## PROBLEM TO SOLVE
Where the line containing "let one := decide (w.packets = 1)" appears, end your copy; everything from the first line of the records below up to and including it must be reproduced exactly.

------------------------

/-- The queue pair that an engine serves next (R377): highest class; among its ports in turn; on the port, the queue pair
in the middle of a parcel, else the next in turn. -/
def Dev.chooseQp (d : Dev) (e : Nat) : Option Nat :=
  let ready := (List.range 64).filter fun q => q % 2 == e && d.canSend q
  let cls := fun (q : Nat) => d.fld (Reg.qpCfg q) 27 2
  match minOf (ready.map cls) with
  | none => none
  | some c =>
    let top := ready.filter fun q => cls q == c
    let ports := (List.range 8).filter fun p => top.any fun q => d.qpPort q == p
    (nextTurn ports (d.plc.portTurn.getD (4 * e + c) 0)).bind fun p =>
      let qs := top.filter fun q => d.qpPort q == p
      let last := d.plc.qpTurn.getD (32 * e + 8 * c + p) 0
      if qs.contains last ∧ ((d.nextWqe last).any fun x => decide (x.2.sent > 0)) = true then some last else nextTurn qs last

/-- The headers of packet j of a request of queue pair q (R360): the base transport header's opcode follows the kind of the
request and the packet's place in it; RKEY and the virtual address stand in the first packet of a WRITE and in a READ request;
the ICRC covers what the IBTA rules name and is not modelled (notes/assumptions/120.md). -/
def Dev.roceHead (d : Dev) (q : Nat) (w : Wqe) (j : Nat) : RoceHead :=
  let x := d.qp q
  let cfg := d.rdN (Reg.qpCfg q)
  let one := decide (w.packets = 1)
  let last := decide (j + 1 = w.packets)
  let op := if w.isRead then 0x0C
    else if w.send then (if one then 0x04 else if j = 0 then 0x00 else if last then 0x02 else 0x01)
    else if one then (if w.imm.isSome then 0x0B else 0x0A) else if j = 0 then 0x06
    else if last then (if w.imm.isSome then 0x09 else 0x08) else 0x07
  let reth := w.isRead || (!w.send && j == 0)
  let r := d.plc.regions.getD (w.region % 65536) {}
  let v6 := bit cfg 26
  { opcode := op, destQpn := bits cfg 0 24, rkey := if reth then r.rkey else 0, va := if reth then r.va + w.off else 0
    srcPort := 0xC000 + q, v6 := v6, dscp := x.dscp, df := !v6, vlan := x.vlan, destMac := x.destMac, destIp := x.destIp
    srcIp := x.srcIp }

/-- Send the next packet of queue pair q (R360, R361, R377): its PSN is taken, tokens are spent, and the running seal of the
engine's unit follows a parcel's bytes. -/
def Dev.sendPacket (d : Dev) (e q : Nat) : Dev :=
  match d.nextWqe q with
  | none => d
  | some (i, w) =>
    let psn := w.psn.getD (d.fld (Reg.qpStat q) 0 24)
    let j := w.sent
    let last := decide (j + 1 = w.packets)
    let here := (psn + j) % 2 ^ 24
    let next := if w.isRead then (psn + w.psns) % 2 ^ 24 else (here + 1) % 2 ^ 24
    let body := slice w.bytes (4096 * j) 4096
    let out := if w.isRead then Out.rdmaRead (d.roceHead q w j) q here w.region w.off w.len
      else Out.packet (d.roceHead q w j) q here w.region (w.off + 4096 * j) body (if last then w.imm else none) w.send (last || (j + 1) % 16 == 0)
    let c := d.fld (Reg.qpCfg q) 27 2
    let p := d.qpPort q
    let d1 := d.modQp q fun x => { x with
      sq := modAt x.sq i fun w => { w with psn := some psn, sent := j + 1 }
      tokens := d.tokensNow q - 300 * w.nextLen, tokensAt := d.now }
    let d2 := (d1.setFld (Reg.qpStat q) 0 24 next).modPlc fun x => { x with
      portTurn := modAt x.portTurn (4 * e + c) fun _ => p, qpTurn := modAt x.qpTurn (32 * e + 8 * c + p) fun _ => q }
    let d3 := match w.fold with
      | some f => d2.wr (Reg.sealRun e) (crcRun (crcRun 0xFFFFFFFF#32 (le 8 f)) (w.bytes.take (4096 * j + body.length)))
      | none => d2
    d3.emit out

/-- A parcel whose staging data are uncorrectable ends FAILED(SOURCE_DAMAGED) (R329). -/
def Dev.damageParcel (d : Dev) (q : Nat) : Dev :=
  match d.nextWqe q with
  | some (_, { kind := .parcel s pid, .. }) =>
    match (d.str s).issues.find? fun i => i.pid == pid with
    | some i => (d.endIssue s i 6 0).dropWqe q s pid
    | none => d.sendPacket (q % 2) q
  | _ => d.sendPacket (q % 2) q

/-- At a packet boundary an engine sends its next packet (R377). `corrected` and `bad`: words of output staging that its
reading met with errors (R328). -/
def execPacketSend (engine : Fin 2) (corrected bad : List Nat) (s : State) : Host.Outcome State Fault Refusal :=
  s.upd fun d =>
    match d.chooseQp engine.val with
    | none => d
    | some q =>
      let d1 := d.fsErrors corrected bad
      if bad = [] then d1.sendPacket engine.val q else d1.damageParcel q

/-! ## Acknowledgements (R361, R379) -/

/-- The running seal of a parcel's bytes, ended (R376). -/
def Wqe.pseal (w : Wqe) : Nat := (sealOf (w.fold.getD 0) w.bytes).toNat

/-- A delivered record or descriptor leaves the in-flight table (R373). -/
def Stream.delivered (t : Stream) (place : Nat) (desc : Bool) : Stream :=
  { t with cmp := t.cmp.filter fun (c : CmpItem) => !(c.place == some place && c.issue.isNone == desc) }

/-- A request is acknowledged: a parcel not yet recorded is DONE, a record or descriptor is delivered. -/
def Dev.completeWqe (d : Dev) (w : Wqe) : Dev :=
  match w.kind with
  | .parcel s pid =>
    match (d.str s).issues.find? fun i => i.pid == pid with
    | some i =>
      if w.overran then d
      else if w.spoiled then let (v, d1) := d.fresh 32; d1.endIssue s i 0 v
      else d.endIssue s i 0 w.pseal
    | none => d
  | .item s place desc => (d.modStr s fun t => t.delivered place desc).showPlc s
  | _ => d

/-- The whole of a request is covered by a cumulative acknowledgement of PSN k: every packet of it has been sent and its
last PSN is not after k. A READ is completed by its response alone. -/
def Wqe.covered (w : Wqe) (k : Nat) : Bool :=
  match w.psn with
  | some p => !w.isRead && w.sent == w.packets && decide (psnDist ((p + w.psns - 1) % 2 ^ 24) k < 2 ^ 23)
  | none => false

/-- Requests from the head of queue pair q that PSN k acknowledges complete, in order. -/
def Dev.ackTo (d : Dev) (q k : Nat) : Nat → Dev
  | 0 => d
  | n + 1 =>
    match (d.qp q).sq with
    | w :: rest =>
      if w.covered k then ((d.modQp q fun x => { x with sq := rest }).completeWqe w).ackTo q k n else d
    | [] => d

/-- The oldest unacknowledged PSN after an acknowledgement of PSN k: the one after k, but no later than that of a READ still
without its response, which only that completes (R361). -/
def QPair.unaAfter (x : QPair) (k : Nat) : Nat :=
  let n := (k + 1) % 2 ^ 24
  match x.sq.find? fun w => w.isRead && w.psn.isSome with
  | some { psn := some p, .. } => if psnDist p n < 2 ^ 23 then p else n
  | _ => n

/-- A RoCE packet comes for a queue pair that does not take it: discarded, and counted in UMAC_DISC where the queue pair is FREE
(R359); in ERROR it is ignored (R385). -/
def Dev.roceStray (d : Dev) (q : Nat) : Dev := if d.qpState q = 0 then d.incSat Reg.umacDisc 0 32 1 else d

/-- An acknowledgement reaches queue pair q (R361, R379). -/
def execRoceAckRx (qp : Fin 64) (psn : BitVec 24) (s : State) : Host.Outcome State Fault Refusal :=
  s.upd fun d =>
    let q := qp.val
    if d.qpState q ≠ 1 ∨ d.safe = true then d.roceStray q
    else
      let d1 := d.ackTo q psn.toNat (d.qp q).sq.length
      d1.modQp q fun x => { x with
        una := if psnDist x.una psn.toNat < 2 ^ 23 then x.unaAfter psn.toNat else x.una, tries := 0, rnrs := 0 }

/-! ## Retransmission and errors (R361, R385, R386) -/

/-- Go back to PSN k: every later packet is sent again. -/
def Wqe.back (w : Wqe) (k : Nat) : Wqe :=
  match w.psn with
  | some p =>
    if psnDist k p < 2 ^ 23 then { w with sent := 0 }
    else if w.isRead then (if psnDist p k < w.psns then { w with sent := 0 } else w)
    else { w with sent := min w.sent (psnDist p k) }
  | none => w

/-- Go-back-N of queue pair q from PSN k (R361). -/
def Dev.goBack (d : Dev) (q k : Nat) : Dev :=
  (d.modQp q fun x => { x with sq := x.sq.map fun w => w.back k }).setFld (Reg.qpStat q) 0 24 k

/-- The parcel whose packet drew a NAK of PSN k, or is the oldest unacknowledged (none): stream and PID. -/
def Dev.drew (d : Dev) (q : Nat) (k : Option Nat) : Option (Nat × Nat) :=
  let w : Option Wqe := match k with
    | some k => (d.qp q).sq.find? fun (w : Wqe) => w.psn.any fun p => decide (psnDist p k < w.psns)
    | none => (d.qp q).sq.find? fun (w : Wqe) => w.psn.isSome
  match w with
  | some { kind := .parcel s pid, .. } => some (s, pid)
  | _ => none

/-- Queue pair q enters ERROR (R361, R385, R386): the parcel that drew it ends with its cause, the others on it FLUSHED,
records and descriptors on it are kept; QP_ERROR, then the standbys. -/
def Dev.qpError (d : Dev) (q cause syndrome : Nat) (psn : Option Nat) : Dev :=
  let hit := d.drew q psn
  let k := psn.getD ((d.qp q).una)
  let d1 := (d.setFld (Reg.qpStat q) 30 2 2).setFld (Reg.qpStat q) 27 3 cause
  let d2 := match hit with
    | some (s, pid) => d1.failIssues s cause fun i => i.pid == pid
    | none => d1
  let n := sumN (d2.plc.streams.map fun t => (t.issues.filter fun i => i.qp == q).length)
  let d3 := (List.range 8).foldl (fun d s => d.failIssues s 4 fun i => i.qp == q) d2
  let d4 := (d3.keepItems q).modQp q fun x => { x with sq := [], rnrWait := false }
  (d4.event 0x8B01 none (le 1 q ++ le 1 cause ++ le 1 syndrome ++ zeros 1 ++ le 4 k ++ le 4 n)).takeStandbys

/-- A NAK reaches queue pair q (R361): 0 sequence error, 1 RNR, 2 remote access error, 3 remote invalid request, 4 remote
operational error; its syndrome byte and PSN. -/
def execRoceNakRx (qp : Fin 64) (kind : Fin 5) (syndrome : BitVec 8) (psn : BitVec 24) (s : State) :
    Host.Outcome State Fault Refusal :=
  s.upd fun d =>
    let q := qp.val
    if d.qpState q ≠ 1 ∨ d.safe = true then d.roceStray q
    else match kind.val with
      | 0 => (d.goBack q psn.toNat).incSat (Reg.qpCnt q) 8 8 1
      | 1 =>
        if (d.qp q).rnrs ≥ (d.qp q).rnrRetry then d.qpError q 3 syndrome.toNat (some psn.toNat)
        else (d.goBack q psn.toNat).modQp q fun x => { x with rnrs := x.rnrs + 1, rnrWait := true }
      | _ => d.qpError q 2 syndrome.toNat (some psn.toNat)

------------------------

## COMPLETED TASK
/-- The queue pair that an engine serves next (R377): highest class; among its ports in turn; on the port, the queue pair
in the middle of a parcel, else the next in turn. -/
def Dev.chooseQp (d : Dev) (e : Nat) : Option Nat :=
  let ready := (List.range 64).filter fun q => q % 2 == e && d.canSend q
  let cls := fun (q : Nat) => d.fld (Reg.qpCfg q) 27 2
  match minOf (ready.map cls) with
  | none => none
  | some c =>
    let top := ready.filter fun q => cls q == c
    let ports := (List.range 8).filter fun p => top.any fun q => d.qpPort q == p
    (nextTurn ports (d.plc.portTurn.getD (4 * e + c) 0)).bind fun p =>
      let qs := top.filter fun q => d.qpPort q == p
      let last := d.plc.qpTurn.getD (32 * e + 8 * c + p) 0
      if qs.contains last ∧ ((d.nextWqe last).any fun x => decide (x.2.sent > 0)) = true then some last else nextTurn qs last

/-- The headers of packet j of a request of queue pair q (R360): the base transport header's opcode follows the kind of the
request and the packet's place in it; RKEY and the virtual address stand in the first packet of a WRITE and in a READ request;
the ICRC covers what the IBTA rules name and is not modelled (notes/assumptions/120.md). -/
def Dev.roceHead (d : Dev) (q : Nat) (w : Wqe) (j : Nat) : RoceHead :=
  let x := d.qp q
  let cfg := d.rdN (Reg.qpCfg q)
  let one := decide (w.packets = 1)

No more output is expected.